Dáil debates

Wednesday, 6 April 2011

Bank Reorganisation: Statements

 

1:00 pm

Photo of Lucinda CreightonLucinda Creighton (Dublin South East, Fine Gael)

This is probably a more gracious acknowledgment than we have seen from many of his colleagues. The Government is just three weeks in office and has been on a roller-coaster ride in dealing with many of the issues left hanging when the outgoing Government scarpered to the country. A mammoth task faces the Government. This is only the first step but it is an important step. I wholeheartedly stand over the steps taken by the Government and the Minister for Finance, Deputy Michael Noonan, last week in responding to the crucial stress tests. The objectives of the stress tests were threefold - to restore confidence; to recapitalise and restructure the banks; and to restore credit to the economy. The last of those objectives is incredibly important. To have any credible plan to exit the crippling debt crisis we face we must restore solvency to our banks and to the State.

Notwithstanding some of the somewhat misleading remarks from Deputies opposite, it is essential to point out that the fortunes of the Irish banking system are not divisible from the fortunes of this State. A credible and viable banking system is essential to our economy and, therefore, our society because society is dependent and interlinked with our economy. It is important this is acknowledged by all Members of this House.

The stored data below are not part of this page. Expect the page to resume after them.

/-- R315 and R321 whole: the pull of each phase, the ack that cuts the Command phase short, and the evaluation of a block
that has been handed out. -/
def Obligations.PullSvcPhases : Prop :=
  ∀ (s : State) (n : Nat), s.mode = .Service →
    let out (p : DccPacket) (t : State) : TrackPacket × State := ({ pkt := p, ref := none }, t)
    let put (s : State) (ph : SvcPhase) (k : Nat) : State := { s with svc := { s.svc with svc_phase := ph, svc_cnt := k } }
    let cut := s.svc.ack_seen = true ∧ s.cfg.caplog_active = false
    (s.svc.svc_phase = .Reset1 → s.svc.svc_cnt = n + 2 → pullPacket s = out RESET (put s .Reset1 (n + 1))) ∧
    (s.svc.svc_phase = .Reset1 → s.svc.svc_cnt = 1 → pullPacket s = out RESET (put (arm s) .Command 5)) ∧
    (s.svc.svc_phase = .Command → ¬ cut → s.svc.svc_cnt = n + 2 →
      pullPacket s = out (svcCmdPacket s.svc) (put s .Command (n + 1))) ∧
    (s.svc.svc_phase = .Command → ¬ cut → s.svc.svc_cnt = 1 →
      pullPacket s = out (svcCmdPacket s.svc) (put s .Reset2 5)) ∧
    (s.svc.svc_phase = .Command → cut → pullPacket s = out RESET (put s .Reset2 4)) ∧
    (s.svc.svc_phase = .Reset2 → s.svc.svc_cnt = n + 1 → pullPacket s = out RESET (put s .Reset2 n)) ∧
    (s.svc.svc_phase = .Reset2 → s.svc.svc_cnt = 0 → (blockEnd s).1 = true → pullPacket s = out RESET (blockEnd s).2) ∧
    (s.svc.svc_phase = .Reset2 → s.svc.svc_cnt = 0 → (blockEnd s).1 = false →
      pullPacket s = out (svcCmdPacket (blockEnd s).2.svc) (put (blockEnd s).2 .Command 4))

/-- R316 whole: the command packet of each operation and block, byte by byte with its checksum. -/
def Obligations.SvcCommandPacketBytes : Prop :=
  ∀ v : Service,
    let lo : Byte := v.svc_cv.setWidth 8
    let hi : Byte := (v.svc_cv >>> 8).setWidth 8
    let pkt (b0 b2 : Byte) : DccPacket := { bytes := [b0 ||| hi, lo, b2, (b0 ||| hi) ^^^ lo ^^^ b2] }
    let bit (k : Byte) (d : Bool) (n : Byte) : Byte := 0xE0#8 ||| k ||| (if d then 0x08#8 else 0x00#8) ||| n
    (v.svc_op = .WriteByte → svcCmdPacket v = pkt 0x7C#8 v.svc_val) ∧
    (v.svc_op = .WriteBit → svcCmdPacket v = pkt 0x78#8 (bit 0x10#8 v.svc_bit_val (v.svc_bit_num.setWidth 8))) ∧
    (v.svc_op = .ReadByte → v.svc_step ≤ 7 →
      svcCmdPacket v = pkt 0x78#8 (bit 0x00#8 true (BitVec.ofNat 8 v.svc_step))) ∧
    (v.svc_op = .ReadByte → v.svc_step = 8 → svcCmdPacket v = pkt 0x74#8 v.svc_val) ∧
    (v.svc_op = .ReadBit → v.svc_step = 0 →
      svcCmdPacket v = pkt 0x78#8 (bit 0x00#8 false (v.svc_bit_num.setWidth 8))) ∧
    (v.svc_op = .ReadBit → v.svc_step = 1 →
      svcCmdPacket v = pkt 0x78#8 (bit 0x00#8 true (v.svc_bit_num.setWidth 8)))

/-- R319 and R320 whole: what follows a block of each operation. A terminal block latches the outcome and goes to Off. -/
def Obligations.BlockEndOutcomes : Prop :=
  ∀ s : State,
    let ended (st : SvcStatus) (res val : Byte) : Bool × State := (true, { s with
      mode := .Off
      cs := { s.cs with adc_run := false, adc_fifo := [] }
      bs := if s.bs.bs_run then { s.bs with bs_run := false, dcc_sig := .const false, dcc_pwr := .const false } else s.bs
      svc := { s.svc with
        svc_status := st, svc_result := res, svc_val := val, svc_op := .None, svc_phase := .Reset1, svc_cnt := 0,
        svc_step := 0, ack_armed := false, ack_seen := false } })
    let goOn (step : Nat) (val : Byte) : Bool × State := (false, { s with svc := { s.svc with
      svc_step := step, svc_val := val, svc_phase := .Command, svc_cnt := 5, ack_seen := false, ack_armed := true,
      ack_threshold_mA := longAvgMA s + 60 } })
    let v := s.svc
    (v.svc_op = .WriteByte ∨ v.svc_op = .WriteBit → v.ack_seen = true → blockEnd s = ended .Success 0 v.svc_val) ∧
    (v.svc_op = .WriteByte ∨ v.svc_op = .WriteBit → v.ack_seen = false → blockEnd s = ended .Error 0 v.svc_val) ∧
    (v.svc_op = .ReadByte → v.svc_step ≤ 7 →
      blockEnd s = goOn (if v.svc_step = 0 then 8 else v.svc_step - 1)
        (if v.ack_seen then v.svc_val ||| BitVec.twoPow 8 v.svc_step else v.svc_val)) ∧
    (v.svc_op = .ReadByte → v.svc_step = 8 →
      blockEnd s = ended (if v.ack_seen then .Success else .Error) v.svc_val v.svc_val) ∧
    (v.svc_op = .ReadBit → v.svc_step = 0 → v.ack_seen = true → blockEnd s = ended .Success 0 0) ∧
    (v.svc_op = .ReadBit → v.svc_step = 0 → v.ack_seen = false → blockEnd s = goOn 1 v.svc_val) ∧
    (v.svc_op = .ReadBit → v.svc_step = 1 → v.ack_seen = true → blockEnd s = ended .Success 1 1) ∧
    (v.svc_op = .ReadBit → v.svc_step = 1 → v.ack_seen = false → blockEnd s = ended .Error 0 v.svc_val)

/-- R322 for a write that no decoder acknowledges: 20 Reset, 5 Command and 5 Reset2 packets are handed out and the 31st pull
ends the operation with Error. -/
def Obligations.WriteWithoutAckSequence : Prop :=
  ∀ s : State, s.mode = .Service → s.svc.svc_op = .WriteByte ∨ s.svc.svc_op = .WriteBit → s.svc.svc_phase = .Reset1 →
    s.svc.svc_cnt = 20 →
      (pulls 31 s).1 = List.replicate 20 RESET ++ List.replicate 5 (svcCmdPacket s.svc) ++ List.replicate 6 RESET ∧
      (pulls 30 s).2.mode = .Service ∧ (pulls 31 s).2.mode = .Off ∧ (pulls 31 s).2.bs.bs_run = false ∧
      (pulls 31 s).2.svc.svc_status = .Error ∧ (pulls 31 s).2.svc.svc_result = 0

/-! ### Mode and service commands -/

/-- R323 whole: accepted in every mode; a running service operation is cancelled with Error. -/
def Obligations.SetModeOff : Prop :=
  ∀ s : State,
    let off (st : SvcStatus) (res : Byte) : State := { s with
      mode := .Off
      resp := accepted
      cs := { s.cs with adc_run := false, adc_fifo := [] }
      bs := if s.bs.bs_run then { s.bs with bs_run := false, dcc_sig := .const false, dcc_pwr := .const false } else s.bs
      svc := { s.svc with
        svc_status := st, svc_result := res, svc_op := .None, svc_phase := .Reset1, svc_cnt := 0, svc_step := 0,
        ack_armed := false, ack_seen := false } }
    (s.mode = .Service → exec .setModeOff s = .next (off .Error 0)) ∧
    (s.mode ≠ .Service → exec .setModeOff s = .next (off s.svc.svc_status s.svc.svc_result)) ∧
    (Invariant s → s.mode = .Off → exec .setModeOff s = .next { s with resp := accepted })

/-- R324 whole: from Off the throttles restart, the ADC and the bit engine start; in Ops nothing changes. (In Service it is
refused: `CommandsRejectByPolicy`.) That the start leaves `adc_err_cnt` and the frame registers alone is the model's choice
against the table of R430 (log entry 25). -/
def Obligations.SetModeOps : Prop :=
  ∀ s : State,
    (s.mode = .Ops → exec .setModeOps s = .next { s with resp := accepted }) ∧
    (s.mode = .Service → exec .setModeOps s = .next { s with resp := rejected }) ∧
    (s.mode = .Off → ListOk s → exec .setModeOps s = .next { startOps { s with
      thr := s.thr.map (fun t => if t.valid then { t with seq := 0 } else t)
      rr_cursor := 0
      cs := { s.cs with
        cs_ring := List.replicate s.cfg.long_avg_n 0#12, cs_head := 0, adc_fifo := [], adc_run := true } } with
      mode := .Ops, resp := accepted })

/-- R325 to R330 whole for the accepted cases: each service command starts its operation from Off, and from Ops after the
effects of `set_mode_off`. (The refusals are `CommandsRejectBadOperands` and `CommandsRejectByPolicy`.) That the start leaves
`adc_err_cnt` and the frame registers alone is the model's choice against the table of R430 (log entry 25). -/
def Obligations.ServiceCommandsBegin : Prop :=
  ∀ (s : State) (cv bit : BitVec 16) (val : Byte),
    s.mode ≠ .Service → 1 ≤ cv.toNat → cv.toNat ≤ 1024 →
      let base : State := if s.mode = .Ops then modeOffEffects s else s
      let begun (op : SvcOp) (bit : BitVec 3) (bv : Bool) (v : Byte) (step : Nat) : State := { startSvc { base with
        svc := { base.svc with
          svc_op := op, svc_cv := BitVec.ofNat 10 (cv.toNat - 1), svc_bit_num := bit, svc_bit_val := bv, svc_val := v,
          svc_step := step, svc_phase := .Reset1, svc_cnt := 20, ack_armed := false, ack_seen := false,
          svc_status := .Busy, svc_result := 0 }
        cs := { base.cs with
          cs_ring := List.replicate s.cfg.long_avg_n 0#12, cs_head := 0, adc_fifo := [], adc_run := true } } with
        mode := .Service, resp := accepted }
      exec (.writeCv cv val) s = .next (begun .WriteByte 0 false val 0) ∧
      exec (.readCv cv) s = .next (begun .ReadByte 0 false 0 7) ∧
      (bit.toNat ≤ 7 → val.toNat ≤ 1 →
        exec (.writeBit cv bit val) s =
          .next (begun .WriteBit (BitVec.ofNat 3 bit.toNat) (decide (val.toNat = 1)) 0 0)) ∧
      (bit.toNat ≤ 7 → exec (.readBit cv bit) s = .next (begun .ReadBit (BitVec.ofNat 3 bit.toNat) false 0 0))

/-- The polls and the lookup (R333, R343, R386, R75): they answer and change no other register. The slot number a lookup
returns is the low 16 bits of the slot index, the model's choice for a table larger than `val` can name (log entry 16). -/
def Obligations.PollsOnlyAnswer : Prop :=
  ∀ (s : State) (a : BitVec 16),
    exec .svcDone s = .next { s with resp := match s.svc.svc_status with
      | .Idle => rejected
      | .Busy => rejected
      | .Success => { ok := true, isDone := true, val := 0#8 ++ s.svc.svc_result }
      | .Error => { ok := false, isDone := true, val := 0#8 ++ s.svc.svc_result } } ∧
    (∀ i, 1 ≤ a.toNat → a.toNat ≤ 10239 → ListOk s → i < s.thr.length → (thrAt s i).valid = true →
      (thrAt s i).address = a.setWidth 14 →
        exec (.findThrottle a) s = .next { s with resp := { ok := true, isDone := false, val := BitVec.ofNat 16 i } } ∧
        exec (.thrOpsDone a) s = .next { s with resp := { ok := (thrAt s i).ops_ok, isDone := (thrAt s i).ops_done,
                                                          val := 0#8 ++ (thrAt s i).ops_val } })

/-! ### Throttle management -/

/-- R340 and R373 for an address in range: an existing throttle is returned and nothing changes (R340's pseudocode; how
decision D30 is read beside it is log entry 26's inference); else the lowest free slot takes the values of the table, keeps
its generation, and enters the list before the first greater address, and every rotation restarts. `pkt_ops` is a free value that takes one draw (log entry 9), and the slot number is returned in 16 bits
(log entry 16): both the model's choice. -/
def Obligations.CreateThrottle : Prop :=
  ∀ (s : State) (a : BitVec 16), Invariant s → 1 ≤ a.toNat → a.toNat ≤ 10239 →
    (∀ i, i < s.thr.length → (thrAt s i).valid = true → (thrAt s i).address = a.setWidth 14 →
      exec (.createThrottle a) s = .next { s with resp := { ok := true, isDone := false, val := BitVec.ofNat 16 i } }) ∧
    ((∀ t ∈ s.thr, t.valid = true → t.address ≠ a.setWidth 14) → s.thr_list.length = s.cfg.max_throttles →
      exec (.createThrottle a) s = .next { s with resp := rejected }) ∧
    ((∀ t ∈ s.thr, t.valid = true → t.address ≠ a.setWidth 14) → s.thr_list.length < s.cfg.max_throttles →
      ∃ i t, exec (.createThrottle a) s = .next t ∧
        i < s.thr.length ∧ (thrAt s i).valid = false ∧ (∀ j, j < i → (thrAt s j).valid = true) ∧
        (∃ ops : DccPacket, thrAt t i =
          { valid := true, gen := (thrAt s i).gen, address := a.setWidth 14, speed := 0, functions := 0#69,
            pkt_speed := speedPacket (a.setWidth 14) 0, pkt_func := funcPackets s.cfg (a.setWidth 14) 0#69, seq := 0,
            read_cv_cnt := 0, write_cv_cnt := 0, write_bit_cnt := 0, pkt_ops := ops, ops_wr_val := 0#8,
            rc_speed := 0#8, rc_speed_time := 0, rc_speed_valid := false, ops_done := false, ops_ok := false,
            ops_val := 0#8 }) ∧
        (∀ j, j ≠ i → thrAt t j = if (thrAt s j).valid then { thrAt s j with seq := 0 } else thrAt s j) ∧
        t.thr_list = s.thr_list.takeWhile (fun j => addrOf s j < a.toNat) ++ [i] ++
          s.thr_list.dropWhile (fun j => addrOf s j < a.toNat) ∧
        t = { s with thr := t.thr, thr_list := t.thr_list, rr_cursor := 0, draws := s.draws + 1
                     resp := { ok := true, isDone := false, val := BitVec.ofNat 16 i } })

The key actions which have taken place in the past number of days, as announced by the Minister, which will be ongoing in the months ahead include radical reorganisation of the banking system to serve the needs of our economy. I reject the contention from Members of the House that this is simply continuity of previous Government policy. It is a bold move to restructure the banks, something we have not seen before. We did not see any meaningful restructuring of the banking sector from the previous Government. It is essential that this is implemented as quickly as possible. The deleveraging of the banking system to reduce lending in areas which will not support our economic recovery is also essential. The emphasis on banks trying to sort out their balance sheet problems in so far as is possible, is also an essential element. Returning our banks to profitability by reducing their cost base is also a key step forward. No doubt the Government will return in the months ahead to the issues associated with restructuring and revamping the banking sector. We will be keeping a close eye on progress and ensuring banks step up to the plate, as is required by Government and expected by members of the public, and rightly so.

It is important to note that barring some major disaster this package should - I believe it will - enable the industry to withstand any future shock. I accept the point made by many Members that we have heard this before. It is what we have been hearing from Government for the past two and a half years. However, what is different on this occasion is the depth and comprehensive nature of the stress tests which have been completed. That is an important distinction. They carry credibility on the international markets and with our trading partners, which is important.

It has been highlighted in recent days the output growth tends to be slow for years following a banking crisis. However, we must do everything to ensure that we can create the conditions for business to foster growth. Members will be aware that export growth is already moving rapidly ahead. In some cases, it is growing in double digits. We must now concentrate on the domestic economy, in particular the small and medium enterprise sector. New lending is essential to our domestic economy. For SMEs and new mortgage lending, the new core pillar banks will provide approximately €16 billion to €20 billion over three years. This is likely to make a significant difference in serving the projected needs of the SME sector. This again marks a significant departure from previous recapitalisations which did not result in any freeing up of credit to SMEs. Banks were previously at risk of hoarding capital owing to concerns about loan losses. Members will be aware that this did happen. It is no longer an aspiration of Government to ensure the free flow of credit rather it will be a reality on the basis of the €24 billion recapitalisation announced by the Minister.

There has been much scoffing from the opposite side of the House about the support of our European partners from whom we have received an enormous amount of support. I do not hesitate to use the term "European partners". Our EU partners have shown a significant degree of solidarity towards us, which has been essential to our well-being and in terms of assisting us in meeting our public service demands, running the State, keeping current spending flowing and ensuring elements of the capital programme were maintained. As pointed out by the Minister for Finance in his article last week for FT, the EU has for decades since we joined in 1973, helped to make Ireland business friendly and entrepreneurial. The recent solidarity, by way of liquidity support, from the eurosystem and ECB has been critical in ensuring our ATMS continue to function and that no problems arise for depositors. At a time when our credibility has been at an all-time low, it has enabled our banks to function, although not in an entirely satisfactory fashion.

We need to step back and think about this. The combined liquidity assistance from the ECB to Irish banks amounts to €177 billion, some €117 billion in ordinary funding mechanisms and a further €60 billion in emergency funding, which is not to be sneezed at. Much of this has been made available to our banks at the low interest rate of 1%, which is not something about which we are reading in the press. To my knowledge, this has not been acknowledged by anyone on the opposite side of the House.